У старшего сына имеется небольшая лавка на центральном рынке Багдада, где он торгует чернильными орехами. Иоанн работает у него помощником. Но иногда в голову старика приходит мысль о том, что парнем в белой накидке может оказаться его младший сын – Иоанн. При виде того юноши у старика начинают дрожать колени. Едва появившись, он исчезает как мираж. Несмотря на то, что старик несколько раз пытался об этом поговорить со старшим сыном, его желания не увенчались успехом. «Они, наверное, раввины, которые по утрам идут читать Талмуд», - сказал Ерщалаим. С вопросом о том, увидят ли они вновь Иерусалим, старик каждый день обращался к людям. Не получив ответа, он начал спрашивать у всего, что его окружает. Люди не сочли нужным обратить внимание на то, что старик совсем слабеет и разговаривает с самим собой. Это случилось в те дни. Давид бен Соломон, сидя на бревне, которое находится на краю своего маленького огорода, снял чалму. В это же время появился его младший сын Иоанн. Он впервые за долгое время увидел белые, как осадки, редкие волосы отца
- Послы появились, – оповестил он тихим голосом. Давид бен Соломон был удивлён и не знал, что сказать. Недоверчивая улыбка на лице Иоанна потихоньку исчезла. Нахмурив брови, он продолжал стоять в задумчивости.

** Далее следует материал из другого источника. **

/-- R33, R227, R231: the sticky marks. Whatever else the state holds, a refusal mark refuses the step with
its reason, and with no mark a LatchUnset in the log faults it with one that the log holds; no turn but a
reset takes either away, so they stop every later step. Settling an outcome sets them, and a model that has
stopped records nothing more in the log; a FrameError in the log stops nothing. That `settle` records the
outcome, that a later step answers the same reason again and that it is recorded once are the MODEL's
choices (log entry 10); that a recorded FrameError stops nothing is its reading (log entry 11), and that a
reset clears the marks too (log entry 16). -/
def Obligations.StickyMarksStopTheModel : Prop :=
  (∀ (s : State) (why : Refusal), s.refusal = some why → step s = .refused why) ∧
  (∀ (s : State) (op : Instr) (row col : Nat), s.refusal = none → .latchUnset op row col ∈ s.faultLog →
    ∃ f ∈ s.faultLog, f.stops = true ∧ step s = .fault f) ∧
  (∀ (s : State) (t : Turn), t ≠ .host .reset →
    (∀ why, s.refusal = some why → (s.turn t).refusal = some why) ∧
    (∀ op row col, .latchUnset op row col ∈ s.faultLog →
      .latchUnset op row col ∈ (s.turn t).faultLog ∧ (s.turn t).refusal = s.refusal)) ∧
  (∀ (s : State) (why : Refusal), step s = .refused why →
    (s.settle (step s)).refusal = some why ∧ step (s.settle (step s)) = .refused why) ∧
  (∀ (s : State) (op : Instr) (row col : Nat), s.Ready → step s = .fault (.latchUnset op row col) →
    (s.settle (step s)).faultLog = s.faultLog ++ [.latchUnset op row col] ∧
    step (s.settle (step s)) = .fault (.latchUnset op row col)) ∧
  (∀ (s : State) (op : Instr) (row col : Nat), .latchUnset op row col ∈ s.faultLog →
    (s.settle (step s)).faultLog = s.faultLog) ∧
  (∀ (s : State) (cause : FrameCause) (count : Nat) (i : Instr), s.Ready → s.trace = [] →
    s.scheduled = some i →
    step (s.logFault (.frameError cause count)) = exec i (s.logFault (.frameError cause count)))

/-- R231, R220: a step faults only by reading a latch that is unset, it is one of the eight reading
operations (GRAY, the four ingests, EMIT, EXPAND, ADAPT_OUT), and the fault names the operation and the
position. -/
def Obligations.OnlyUnsetLatchesFault : Prop :=
  ∀ (i : Instr) (s : State) (f : Fault), exec i s = .fault f →
    f = .latchUnset i s.row s.col ∧
    (i = .gray ∧ s.pIn = none ∨
      (i = .ingestM ∨ i = .ingestL ∨ i = .ingestR ∨ i = .ingestLR) ∧ s.gIn = none ∨
      (i = .emit ∨ i = .expand) ∧ s.eOut = none ∨ i = .adaptOut ∧ s.pOut = none)

/- ------------------------------------------------------------------- reset -/

/-- R34, R250: what a reset leaves, for every configuration: IDLE at (0, 0), latches unset, queues empty,
log and mark clear, the build-time values as they were, and the arrays of the geometry's shape. A reset
at any later time leaves the same: the frame in progress is abandoned with no status word and no record.
That a later reset also clears the model's own records (log, mark, emissions, trace), where R33 says that
nothing removes an entry, and keeps the count of draws, is the MODEL's reading (log entry 16). -/
def Obligations.ResetLeavesAnIdleCore : Prop :=
  (∀ (c : Config) (n : Nat),
    let s := State.afterReset c n
    s.cfg = c ∧ s.phase = .idle ∧ s.row = 0 ∧ s.col = 0 ∧
    s.pIn = none ∧ s.gIn = none ∧ s.eOut = none ∧ s.pOut = none ∧
    s.input = [] ∧ s.output = [] ∧ s.status = [] ∧ s.faultLog = [] ∧ s.refusal = none ∧
    s.lb.length = c.w + 4) ∧
  (∃ c : Config, State.reset = State.afterReset c 0 ∧ c.w = Config.build.w ∧ c.h = Config.build.h ∧
    c.kx = Config.build.kx ∧ c.ky = Config.build.ky ∧ c.accW = Config.build.accW) ∧
  (∀ s : State, s.hostMove .reset = State.afterReset s.cfg s.draws ∧
    (s.hostMove .reset).scheduled = some .frameStart)

/-- The structural invariant and the binary invariant hold after reset, whatever the configuration. -/
def Obligations.ResetMeetsTheInvariants : Prop :=
  State.reset.Inv ∧ State.reset.Binary ∧
  (∀ (c : Config) (n : Nat), (State.afterReset c n).Inv ∧ (State.afterReset c n).Binary)

/-- R34, R250: after reset, on a well-formed configuration, the first step is FRAME_START, which needs
no input; the core then holds at ADAPT_IN of position (0, 0) until the host appends an item. That a hold is
a next state equal to the state is the MODEL's choice (log entry 6). -/
def Obligations.FirstStepsAfterReset : Prop :=
  ∀ (c : Config) (n : Nat), c.wf = true →
    ∃ t, step (State.afterReset c n) = .next t ∧ t.phase = .scan ∧ t.row = 0 ∧ t.col = 0 ∧
      t.scheduled = some .adaptIn ∧ step t = .next t

/- -------------------------------------------------------------- invariants -/

/-- THE STRUCTURAL INVARIANT IS KEPT (R22, R24, R29, R36): every step from a state that has it. -/
def Obligations.StepKeepsTheStructuralInvariant : Prop :=
  ∀ s t : State, s.Inv → step s = .next t → t.Inv

/-- THE BINARY INVARIANT IS KEPT (R84, R162): every step from a state that has it. -/
def Obligations.StepKeepsOutputsBinary : Prop :=
  ∀ s t : State, s.Binary → step s = .next t → t.Binary

/-- The host's moves keep both invariants (R252: it has no move into the core). -/
def Obligations.HostMovesKeepTheInvariants : Prop :=
  ∀ (s : State) (m : HostMove), (s.Inv → (s.hostMove m).Inv) ∧ (s.Binary → (s.hostMove m).Binary)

- Говорят, что они посредники Давида Алруя, что они приехали забрать нас в Иерусалим, - сказал он потом, с каким-то трепетом, все ещё недоверчиво уставившись глазами. Он боялся разбить мечты отца. Молчание старика означало его согласие. Это было предзнаменованием того, что Иоанну следует быть осторожным. Исходя из любопытных глаз отца, он понял, что его осторожность была не впустую. Человек, который долго живёт в ожидании, бывает очень доверчивым. Иоанн предугадал, что эта новость обрадует отца, и спешил сообщить раньше всех. Во-первых, он захотел увидеть счастливую улыбку отца, а во-вторых, захотел проверить свое отношение к этой вести. Лицо старика Давида было спокойным как, небо Багдада. Если оставить его в таком положении, то никто не смог бы подумать о его тоске по Родине.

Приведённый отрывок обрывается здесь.